## DIRECTIONS
Output, without any change, the listing below from its opening line up to and including the line with "theorem test_wf_refuses_sub : (Instr.sub".

[Start of section]

-- ==== Sys2Proof/Tests/Slice0.lean ====
section
/-! SUPPORT. The model's own tests, each about one step on a small state, with the expected values taken
from the vectors of spec/95_test_vectors.md (their labels stand in the names' comments), and one witness
for the hypotheses of each statement that has some. -/

namespace Sys2Proof.Tests

open Sys2Proof Sys2Proof.Machine

/-! ## Helpers -/

/-- The reset state with a program of one word at the pc 0 and chosen registers. -/
def oneWord (w : InstrWord) (g : GprFile := State.reset.gr) : State :=
  { State.reset with prog := [w], gr := g }

/-- The reset registers with `r1`, `r2` and `r3` chosen. -/
def gprs (r1 r2 r3 : Word) : GprFile := { State.reset.gr with r1 := r1, r2 := r2, r3 := r3 }

/-- One field of the next state, where there is one. -/
def after {α : Type} (o : Result) (f : State → α) : Option α :=
  match o with
  | .next t => some (f t)
  | .fault _ => none
  | .refused _ => none

/-! ## WellFormed: one ill-formed term for each check -/

theorem test_wf_refuses_add : (Instr.add .r1 .r2 (.reg .nul)).wellFormed = false := by decide
theorem test_wf_refuses_sub : (Instr.sub .r1 .r2 (.reg .nul)).wellFormed = false := by decide
theorem test_wf_refuses_mul : (Instr.mul .r1 .r2 (.reg .nul)).wellFormed = false := by decide
theorem test_wf_refuses_div : (Instr.div .r1 .r2 (.reg .nul)).wellFormed = false := by decide
theorem test_wf_refuses_and : (Instr.and .r1 .r2 (.reg .nul)).wellFormed = false := by decide
theorem test_wf_refuses_or : (Instr.or .r1 .r2 (.reg .nul)).wellFormed = false := by decide
theorem test_wf_refuses_xor : (Instr.xor .r1 .r2 (.reg .nul)).wellFormed = false := by decide
theorem test_wf_refuses_load : (Instr.load 0 .r1 (.reg .nul)).wellFormed = false := by decide
theorem test_wf_refuses_store : (Instr.store 0 .r1 (.reg .nul)).wellFormed = false := by decide
theorem test_wf_refuses_compare : (Instr.compare .r1 .r2 (.reg .nul)).wellFormed = false := by decide
theorem test_wf_refuses_branch : (Instr.branch 0 (.reg .nul)).wellFormed = false := by decide
theorem test_wf_refuses_move : (Instr.move .r1 (.reg .nul) 0).wellFormed = false := by decide
theorem test_wf_accepts_zero : (Instr.add .r1 .r2 (.reg .zero)).wellFormed = true := by decide

/-! ## Decode: one word of each row, written from R70, R83 and R92 (v, y, x, d, op) -/

-- 0x0003_0210, A28; 0x0000_A213 with y = 10, A19: register zero, not the selector
theorem test_decode_add : decode 0b00000000000000110000001000010000 =
    .ok (.add .r1 .r2 (.imm 3)) := by decide
theorem test_decode_sub : decode 0b00000000000000000011001000010001 =
    .ok (.sub .r1 .r2 (.reg .r3)) := by decide
theorem test_decode_mul : decode 0b00000000000000001011001000010010 =
    .ok (.mul .r1 .r2 (.reg .ones)) := by decide
theorem test_decode_div : decode 0b00000000000000001010001000010011 =
    .ok (.div .r1 .r2 (.reg .zero)) := by decide
theorem test_decode_and : decode 0b00000000111111110000001000010100 =
    .ok (.and .r1 .r2 (.imm 0xFF)) := by decide
theorem test_decode_or : decode 0b00000000000011110000001000010101 =
    .ok (.or .r1 .r2 (.imm 0x0F)) := by decide
theorem test_decode_xor : decode 0b00000000000000001011001000010110 =
    .ok (.xor .r1 .r2 (.reg .ones)) := by decide
-- 0x0011_0317, M3; 0x0000_9F38, M16
theorem test_decode_load : decode 0b00000000000100010000001100010111 =
    .ok (.load 1 .r3 (.imm 17)) := by decide
theorem test_decode_store : decode 0b00000000000000001001111100111000 =
    .ok (.store 3 .pc (.reg .stack)) := by decide
-- 0x0005_0219, C1; 0x0000_200A, B12; 0x0000_9B1B, V3; 0xFFFF_FC1C, G4
theorem test_decode_compare : decode 0b00000000000001010000001000011001 =
    .ok (.compare .r1 .r2 (.imm 5)) := by decide
theorem test_decode_branch : decode 0b00000000000000000010000000001010 =
    .ok (.branch 0 (.reg .r2)) := by decide
theorem test_decode_move : decode 0b00000000000000001001101100011011 =
    .ok (.move .r1 (.reg .ones) 9) := by decide
theorem test_decode_assign : decode 0b11111111111111111111110000011100 =
    .ok (.assign .r1 12 15 0xFFFF) := by decide
-- 0xFFFF_DC0D, S5; 0xFFFF_DCCE, S6
theorem test_decode_interrupt : decode 0b11111111111111111101110000001101 =
    .ok (.interrupt 0) := by decide
theorem test_decode_extended : decode 0b11111111111111111101110011001110 =
    .ok (.extended 0xCD 12 0xFFFF) := by decide
-- 0xFFFF_FFFF, I7
theorem test_decode_opcode_f : decode 0xFFFFFFFF = .error .reservedOpcode := by decide
theorem test_decode_bytes : decodeBytes [0x17, 0x03, 0x11, 0x00, 0x0D] =
    .ok (.load 1 .r3 (.imm 17), [0x0D]) := by decide
theorem test_decode_table_word : decodeTableWord 8 0x2D = some (.interrupt 2) := by decide

/-! ## Fetch, step and launch -/

theorem test_withFetchWord_runs :
    after (step (State.reset.withFetchWord 32 0x00030210)) id =
      after (exec (.add .r1 .r2 (.imm 3)) (State.reset.withFetchWord 32 0x00030210)) id := by decide
-- E7, F4
theorem test_empty_program_faults :
    after (step State.reset) id = some { State.reset with stop := .faultSegv } := by decide
theorem test_opcode_f_faults :
    after (step (oneWord 0x0000000F)) State.stop = some .faultIllegal := by decide
-- E6
theorem test_halt_program : after (step (oneWord 0x0000000D)) (fun t => (t.stop, t.pc)) =
    some (.halt, 0) := by decide
theorem test_observe_halt :
    after (step (oneWord 0x0000000D)) (fun t => t.observe.map Observation.stop) =
      some (some .halt) := by decide
theorem test_launch_keeps_entry_zero_clear :
    (match launch { defaultLaunch with ivtInit := Vector.replicate 16 7 } with
      | .ok s => (s.vector 0, s.vector 15)
      | .error _ => (1, 1)) = (0, 7) := by decide
-- F2: a handled IllegalOp goes to IVT[2] and keeps r1
theorem test_handled_fault :
    after (step { oneWord 0x00003213 (gprs 9 5 0) with ivt := State.reset.ivt.set 2 7 })
      (fun t => (t.pc, t.stop, t.gr.r1)) = some (7, .running, 9) := by decide

/-! ## ALU -/

-- A5: 0x8000…0 + itself wraps to 0 with V; A8: pc as destination
theorem test_add_wraps : after (step (oneWord 0x00001110 (gprs 0x8000000000000000 0 0)))
    (fun t => (t.gr.r1, t.flags, t.pc)) = some (0, 1, 1) := by decide
theorem test_add_to_pc_discarded : after (exec (.add .pc .r2 (.imm 1))
    { State.reset with pc := 3, gr := gprs 0 4 0 }) (fun t => (t.pc, t.flags)) =
    some (4, 0) := by decide
-- A9, A7 with sub's Z and N kept
theorem test_sub_borrows : after (step (oneWord 0x00050211 (gprs 0 3 0)))
    (fun t => (t.gr.r1, t.flags)) = some (0xFFFFFFFFFFFFFFFE, 1) := by decide
theorem test_sub_keeps_zn : after (exec (.sub .flags .r2 (.imm 0)) { State.reset with flags := 7 })
    (fun t => t.flags) = some 6 := by decide
-- A14
theorem test_mul_low_half : after (step (oneWord 0x0000B212 (gprs 0 3 0)))
    (fun t => (t.gr.r1, t.draws)) = some (0xFFFFFFFFFFFFFFFD, 1) := by decide
-- R110: 0xFFFF_FFFF_FFFF_FFFE / 2, unsigned; A21: a discarded destination still checks
theorem test_div_unsigned : after (step (oneWord 0x00020213 (gprs 0 0xFFFFFFFFFFFFFFFE 0)))
    (fun t => t.gr.r1) = some 0x7FFFFFFFFFFFFFFF := by decide
theorem test_div_zero_faults : after (step (oneWord 0x00003203 (gprs 0 5 0)))
    (fun t => (t.stop, t.pc, t.draws)) = some (.faultIllegal, 0, 0) := by decide
-- A22, A24, A26
theorem test_and : after (step (oneWord 0x00FF0214 (gprs 0 0x1234 0))) (fun t => t.gr.r1) =
    some 0x34 := by decide
theorem test_or : after (step (oneWord 0x000F0215 (gprs 0 0xF0 0))) (fun t => t.gr.r1) =
    some 0xFF := by decide
theorem test_xor : after (step (oneWord 0x0000B216 (gprs 0 0xFF 0))) (fun t => t.gr.r1) =
    some 0xFFFFFFFFFFFFFF00 := by decide
-- S1 and S2
theorem test_strict_reserved : after (step (oneWord 0x00010C10)) State.stop =
    some .faultIllegal := by decide
theorem test_permissive_reserved :
    after (step { oneWord 0x000102C0 (gprs 0 4 0) with policy := .permissive })
      (fun t => (t.gr.r12, t.flags)) = some (5, 0) := by decide

/-! ## Memory -/

/-- The segment of M2 and M3: 88 77 66 55 44 33 22 11 from offset 16. -/
def seg16 : Memory :=
  [(16, 0x88), (17, 0x77), (18, 0x66), (19, 0x55), (20, 0x44), (21, 0x33), (22, 0x22), (23, 0x11)]

-- M3; M10: the width is checked before the bounds
theorem test_load_unaligned : after (step { oneWord 0x00110317 with seg := seg16 })
    (fun t => t.gr.r3) = some 0x6677 := by decide
theorem test_load_width_first : after (step (oneWord 0x0000B147)) State.stop =
    some .faultIllegal := by decide
-- M17; M14
theorem test_store_little_endian :
    after (step (oneWord 0x00100138 (gprs 0x1122334455667788 0 0))) State.seg =
      some seg16 := by decide
theorem test_store_out_of_bounds : after (step (oneWord 0xFFF90138 (gprs 1 0 0)))
    (fun t => (t.stop, t.seg)) = some (.faultSegv, []) := by decide
theorem test_store_zero_unlists : Memory.write [(3, 1), (5, 2)] 3 0 = [(5, 2)] := by decide

/-! ## Control transfer -/

-- C7: V stays; C3: the immediate is zero-extended
theorem test_compare_keeps_v :
    after (exec (.compare .r1 .r2 (.reg .r3)) { State.reset with gr := gprs 0 1 2, flags := 1 })
      (fun t => (t.gr.r1, t.flags)) = some (ones64, 5) := by decide
theorem test_compare_immediate_unsigned : after (step (oneWord 0xFFFF0219 (gprs 0 ones64 0)))
    (fun t => (t.gr.r1, t.flags)) = some (ones64, 4) := by decide
-- B6; B11
theorem test_branch_v_back : after (exec (.branch 3 (.imm 0xFFFE))
    { State.reset with pc := 2, flags := 1 }) State.pc = some 0 := by decide
theorem test_branch_gt_not_on_equal : after (exec (.branch 7 (.imm 10))
    { State.reset with flags := 2 }) State.pc = some 1 := by decide
-- V4; V3
theorem test_move_left : after (step (oneWord 0x0000721B (gprs 0 0x8000000000000003 0)))
    (fun t => t.gr.r1) = some 0x180 := by decide
theorem test_move_right : after (step (oneWord 0x00009B1B)) (fun t => t.gr.r1) =
    some 0x7FFFFFFFFFFFFFFF := by decide
-- G4; G7: the range is checked for a constant destination
theorem test_assign_top : after (step (oneWord 0xFFFFFC1C (gprs 0x1234 0 0)))
    (fun t => t.gr.r1) = some 0xFFFF000000001234 := by decide
theorem test_assign_inverted : after (step (oneWord 0x000115AC)) State.stop =
    some .faultIllegal := by decide

/-! ## interrupt, extended, pseudo-instructions -/

-- I2; I3: an entry of 0 is a jump to 0
theorem test_interrupt_jumps : after (exec (.interrupt 3)
    { State.reset with pc := 4, ivt := State.reset.ivt.set 3 10 }) State.pc = some 10 := by decide
theorem test_interrupt_entry_zero : after (exec (.interrupt 5) { State.reset with pc := 4 })
    (fun t => (t.pc, t.stop)) = some (0, .running) := by decide
-- I5
theorem test_extended_default : after (exec (.extended 0x42 0 0) { State.reset with pc := 7 }) id =
    some { State.reset with pc := 8 } := by decide
-- R94: the words of halt and nop
theorem test_pseudo_words : (Pseudo.halt.expand ++ Pseudo.nop.expand).map encode =
    [0x0000000D, 0x0000000B] := by decide
-- P1: li64 of 0x0123_4567_89AB_CDEF
theorem test_pseudo_li64_words : ((Pseudo.li64 .r1 0x0123456789ABCDEF).expand).map encode =
    [0xCDEF301C, 0x89AB741C, 0x4567B81C, 0x0123FC1C] := by decide

/-! ## Extended handlers -/

/-- The machine right after a launch with the defaults, IVT entry 2 apart. -/
def atStart : MachineState := { State.reset.machine with ivt := State.reset.ivt.set 2 7 }

/-- A handler that answers with `r1 <- v` and the pc moved on, at the start of a launch with `d` = 1 and
`v` = 5. -/
def setR1 : Handler :=
  Handler.ofFun (fun _ v m => .next { m with gr := { m.gr with r1 := v.setWidth 64 }, pc := m.pc + 1 })
    [(1, 5, atStart)]

/-- A handler that stops the machine at the start of a launch, against R154. -/
def stopsMachine : Handler := Handler.ofFun (fun _ _ m => .next { m with stop := .halt }) [(1, 5, atStart)]

/-- The reset state with IVT entry 2 at 7 and a handler for code 0x42. -/
def withHandler (h : Handler) : State :=
  { State.reset with ivt := State.reset.ivt.set 2 7, ext := [(0x42, h)] }

/-- The default launch with IVT_INIT[2] = 7 and a handler for code 0x42. -/
def launchWith (h : Handler) : Launch :=
  { defaultLaunch with
    ivtInit := defaultLaunch.ivtInit.set 2 7, extHandlers := [(0x42, h)] }

-- R152, R155: two launches that differ in the handler of 0x42 differ in what the instruction does
theorem test_extended_supplied_handler :
    after (exec (.extended 0x42 1 5) (withHandler setR1)) (fun t => (t.gr.r1, t.pc)) = some (5, 1) := by
  decide
theorem test_extended_handler_fault :
    after (exec (.extended 0x42 1 5)
      (withHandler (Handler.ofFun (fun _ _ _ => .fault .illegalOp) [(1, 5, atStart)])))
      (fun t => (t.gr.r1, t.pc)) = some (0, 7) := by decide
-- R48, I20: a handler that breaks R154 is refused before the first step, though nothing runs it
theorem test_launch_refuses_breaking_handler :
    launch (launchWith stopsMachine) = .error (.handlerBreaksContract 0x42) ∧
      launch (launchWith setR1) = .ok (withHandler setR1) := by decide

/-! ## Witnesses: for each statement with hypotheses, a state and operands that meet them all -/

/-- A machine with an IllegalOp handler, a permissive policy, and for code 0x42 a handler that sets r1 to
its parameter `v`. -/
def permissive : State :=
  { oneWord 0x0000000F with
    policy := .permissive, ivt := State.reset.ivt.set 2 7, ext := [(0x42, setR1)] }

theorem no_handler {i : Instr} {s : State} (h : s.ext = []) : ¬ runsHandler i s := by
  rintro ⟨code, d, v, _, hc⟩
  simp [State.handler, ExtTable.handler, h] at hc

theorem witness_DecodeEncodeRoundTrip :
    (Instr.branch 7 (.reg .pc)).wellFormed = true ∧ (Instr.move .flags (.imm 0xFFFF) 15).wellFormed := by
  decide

[End of section]

## RESPONSE TO THE EXERCISE
-- ==== Sys2Proof/Tests/Slice0.lean ====
section
/-! SUPPORT. The model's own tests, each about one step on a small state, with the expected values taken
from the vectors of spec/95_test_vectors.md (their labels stand in the names' comments), and one witness
for the hypotheses of each statement that has some. -/

namespace Sys2Proof.Tests

open Sys2Proof Sys2Proof.Machine

/-! ## Helpers -/

/-- The reset state with a program of one word at the pc 0 and chosen registers. -/
def oneWord (w : InstrWord) (g : GprFile := State.reset.gr) : State :=
  { State.reset with prog := [w], gr := g }

/-- The reset registers with `r1`, `r2` and `r3` chosen. -/
def gprs (r1 r2 r3 : Word) : GprFile := { State.reset.gr with r1 := r1, r2 := r2, r3 := r3 }

/-- One field of the next state, where there is one. -/
def after {α : Type} (o : Result) (f : State → α) : Option α :=
  match o with
  | .next t => some (f t)
  | .fault _ => none
  | .refused _ => none

/-! ## WellFormed: one ill-formed term for each check -/

theorem test_wf_refuses_add : (Instr.add .r1 .r2 (.reg .nul)).wellFormed = false := by decide
theorem test_wf_refuses_sub : (Instr.sub .r1 .r2 (.reg .nul)).wellFormed = false := by decide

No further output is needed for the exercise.